The Ford Super High Output (SHO) V8 engine was designed and built by Ford Motor Company in conjunction with Yamaha Motor Corporation for use in the 1996 Ford Taurus SHO. It was based on the successful Ford Duratec engine rather than its predecessor, the compact Ford SHO V6 engine developed by Yamaha for the 1989 Taurus SHO. The engine was retired in 1999 when production of the third-generation Taurus SHO ended.

== 3.4 L ==

The 3.4 L SHO V8 was introduced in the spring of 1996. It incorporated many of the traits of the SHO V6, including the aluminum cylinder heads and 4 valves per cylinder DOHC design, but differed with an aluminum rather than iron block and no variable length intake manifold. A chain is also used to time the camshafts to crankshaft instead of the belts that the SHO V6s used. The SHO V8 has a split port style intake valve setup. The primary valve is exposed all the time and has the fuel injector spraying on it, while the secondary valve is only exposed when the Intake manifold Runner Control opens the secondary plates at 3400 rpm. These secondary valves are called "secondaries" by SHO enthusiasts. Power was similar too, at 235 hp and 230 lbft of torque.
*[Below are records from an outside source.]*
-- ==== Sys2Proof/Machine/Assembler.lean ====
section
/-! DEFINITION. The assembler's names (30_encoding.md R111) and pseudo-instructions (R112). They have no
hardware meaning of their own (92_eei_decisions.md D17): a pseudo-instruction is a list of host
accesses. -/

namespace Sys2Proof.Machine

/-- The suffix of a command whose V is used (30_encoding.md R111). -/
def variantSuffix : Variant → String
  | .sec => ".SEC"
  | .dec => ".DEC"

/-- The assembler's mnemonic of a command (30_encoding.md R111). -/
def asmMnemonic : Instr → String
  | .nop => "NOP"
  | .enc v => "ENC" ++ variantSuffix v
  | .synd v => "SYND" ++ variantSuffix v
  | .locate v => "LOCATE" ++ variantSuffix v
  | .correct => "CORRECT"
  | .decode v => "DECODE" ++ variantSuffix v
  | .packcw v => "PACKCW" ++ variantSuffix v
  | .packdata => "PACKDATA"
  | .flush => "FLUSH"
  | .upush => "UPUSH"
  | .upull v => "UPULL" ++ variantSuffix v
  | .sclr => "SCLR"

/-- The offset a register name stands for (10_state.md R31). -/
def registerOffset (name : String) : Option Nat :=
  [("CMD", 0x00), ("STATUS", 0x04), ("DATA", 0x08), ("CW", 0x0C), ("SYN", 0x10), ("LOC", 0x14),
   ("PKOUT", 0x18), ("PKST", 0x1C), ("ID", 0x20)].lookup name

/-- CLRERR: `WR STATUS, 0x100` (30_encoding.md R112). -/
def clrErr : List HostEvent := [.write 4 0x04 0x100]

/-- ENCB.V b: `WR DATA, b`, then ENC.V (30_encoding.md R112). -/
def encB (v : Variant) (b : Word) : List HostEvent := [.write 4 0x08 b, commandEvent (.enc v)]

/-- DECW.V w: `WR CW, w`, then DECODE.V (30_encoding.md R112). -/
def decW (v : Variant) (w : Word) : List HostEvent := [.write 4 0x0C w, commandEvent (.decode v)]

/-- PUSHB b: `WR DATA, b`, then UPUSH (30_encoding.md R112). -/
def pushB (b : Word) : List HostEvent := [.write 4 0x08 b, commandEvent .upush]

/-- PACKB b: `WR DATA, b`, then PACKDATA (30_encoding.md R112). -/
def packB (b : Word) : List HostEvent := [.write 4 0x08 b, commandEvent .packdata]

end Sys2Proof.Machine
end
Bore and stroke were identical to the Duratec 25 at 82.4 and 79.5 mm, respectively. The engines shared other traits as well, and insiders report that the designs are related, though not closely. Notably, the two engines share the same bell housing pattern and 60° V angle. The 60° angle makes it compact and more suitable for transverse mounting, but it is not ideally balanced—V8s are typically 90°—necessitating the use of a counter-rotating balance shaft.

Manufacturing was also a shared process. Ford manufactured the aluminum engine blocks, using a patented Cosworth process, at their Windsor, Ontario plant, then shipped them to Japan for finishing by Yamaha. The finished engines were shipped back to the Taurus plant in Atlanta, Georgia for installation.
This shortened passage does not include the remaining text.